Últimamente hay una tendencia que pervierte el dibujo hacia un amor por lo “mal hecho” que parece imponerse cada vez más en los sectores más alternativos que, en cierto modo, me preocupa.

La dictadura del “todo vale”, del “todo es dibujo”, convierte nuestra profesión en un sector en decadencia; en algo vacío que castiga los conocimientos en pos de una actitud transgresora, pero que, desgraciadamente (y flaco favor nos hace), se queda en eso… sólo una actitud, una pose.

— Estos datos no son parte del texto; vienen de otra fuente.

@[simp] theorem State.writeInBuf_params (i : Nat) (v : Word) : (s.writeInBuf i v).params = s.params := rfl
@[simp] theorem State.writeInBuf_busy (i : Nat) (v : Word) : (s.writeInBuf i v).busy = s.busy := rfl
@[simp] theorem State.writeInBuf_done (i : Nat) (v : Word) : (s.writeInBuf i v).done = s.done := rfl
@[simp] theorem State.writeInBuf_err (i : Nat) (v : Word) : (s.writeInBuf i v).err = s.err := rfl
@[simp] theorem State.writeInBuf_lenIn (i : Nat) (v : Word) : (s.writeInBuf i v).lenIn = s.lenIn := rfl
@[simp] theorem State.writeInBuf_lenOut (i : Nat) (v : Word) : (s.writeInBuf i v).lenOut = s.lenOut := rfl
@[simp] theorem State.writeInBuf_errChar (i : Nat) (v : Word) : (s.writeInBuf i v).errChar = s.errChar := rfl
@[simp] theorem State.writeInBuf_errPos (i : Nat) (v : Word) : (s.writeInBuf i v).errPos = s.errPos := rfl
@[simp] theorem State.writeInBuf_inBuf (i : Nat) (v : Word) :
    (s.writeInBuf i v).inBuf = Buf.write s.inBuf i v := rfl
@[simp] theorem State.writeInBuf_outBuf (i : Nat) (v : Word) : (s.writeInBuf i v).outBuf = s.outBuf := rfl
@[simp] theorem State.writeInBuf_curCmd (i : Nat) (v : Word) : (s.writeInBuf i v).curCmd = s.curCmd := rfl
@[simp] theorem State.writeInBuf_outDraw (i : Nat) (v : Word) : (s.writeInBuf i v).outDraw = s.outDraw := rfl
@[simp] theorem State.writeInBuf_inputsTouched (i : Nat) (v : Word) :
    (s.writeInBuf i v).inputsTouched = (s.inputsTouched || s.busy) := rfl
@[simp] theorem State.writeInBuf_delay (i : Nat) (v : Word) : (s.writeInBuf i v).delay = s.delay := rfl
@[simp] theorem State.writeInBuf_draws (i : Nat) (v : Word) : (s.writeInBuf i v).draws = s.draws := rfl
@[simp] theorem State.writeInBuf_pending (i : Nat) (v : Word) : (s.writeInBuf i v).pending = s.pending := rfl
@[simp] theorem State.writeInBuf_replies (i : Nat) (v : Word) : (s.writeInBuf i v).replies = s.replies := rfl

@[simp] theorem State.reply_params (off : Nat) (v : Word) : (s.reply off v).params = s.params := rfl
@[simp] theorem State.reply_busy (off : Nat) (v : Word) : (s.reply off v).busy = s.busy := rfl
@[simp] theorem State.reply_done (off : Nat) (v : Word) : (s.reply off v).done = s.done := rfl
@[simp] theorem State.reply_err (off : Nat) (v : Word) : (s.reply off v).err = s.err := rfl
@[simp] theorem State.reply_lenIn (off : Nat) (v : Word) : (s.reply off v).lenIn = s.lenIn := rfl
@[simp] theorem State.reply_lenOut (off : Nat) (v : Word) : (s.reply off v).lenOut = s.lenOut := rfl
@[simp] theorem State.reply_errChar (off : Nat) (v : Word) : (s.reply off v).errChar = s.errChar := rfl
@[simp] theorem State.reply_errPos (off : Nat) (v : Word) : (s.reply off v).errPos = s.errPos := rfl
@[simp] theorem State.reply_inBuf (off : Nat) (v : Word) : (s.reply off v).inBuf = s.inBuf := rfl
@[simp] theorem State.reply_outBuf (off : Nat) (v : Word) : (s.reply off v).outBuf = s.outBuf := rfl
@[simp] theorem State.reply_curCmd (off : Nat) (v : Word) : (s.reply off v).curCmd = s.curCmd := rfl
@[simp] theorem State.reply_outDraw (off : Nat) (v : Word) : (s.reply off v).outDraw = s.outDraw := rfl
@[simp] theorem State.reply_inputsTouched (off : Nat) (v : Word) :
    (s.reply off v).inputsTouched = s.inputsTouched := rfl
@[simp] theorem State.reply_delay (off : Nat) (v : Word) : (s.reply off v).delay = s.delay := rfl
@[simp] theorem State.reply_draws (off : Nat) (v : Word) : (s.reply off v).draws = s.draws := rfl
@[simp] theorem State.reply_pending (off : Nat) (v : Word) : (s.reply off v).pending = s.pending := rfl
@[simp] theorem State.reply_replies (off : Nat) (v : Word) :
    (s.reply off v).replies = (off, v) :: s.replies := rfl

En la ilustración, en el cómic, hay una tradición de excelentes dibujantes con dotes extraordinarias, profesionales que mostraban un conocimiento técnico que se ha ido perdiendo con los años. Siendo sinceros, yo estoy mucho peor preparada que muchos autores de generaciones anteriores. La educación va en decadencia y, con ello, la calidad de los dibujantes. Antes un ilustrador sabía de perspectiva, de dibujo anatómico… pero también coqueteaba con el diseño, jugaba con la tipografía, la composición y equilibrio entre texto e imagen, etc. Ahora, el conocimiento es sesgado y muy concreto. El ilustrador solo sabe dibujar y el diseñador, diseñar.

La cuestión está en que ilustrar no es solo dibujar, también es comunicar. Esto significa que, aunque haya dibujantes extraordinarios, no todos saben comunicar. A veces, un “mal dibujo” comunica mejor que un “buen dibujo”.

En ese contexto han aparecido miles de dibujantes que, sin muchas dotes, han sabido conseguir un público por sus tiras cómicas; un sector donde, creo, se encuentra más esta posibilidad, motivado, quizás, por la importancia del mensaje secundado por el artificio, que es el dibujo. Lo importante es la broma, no la forma.

Sin embargo, cuando hablamos de la profesión, me planteo varias reflexiones.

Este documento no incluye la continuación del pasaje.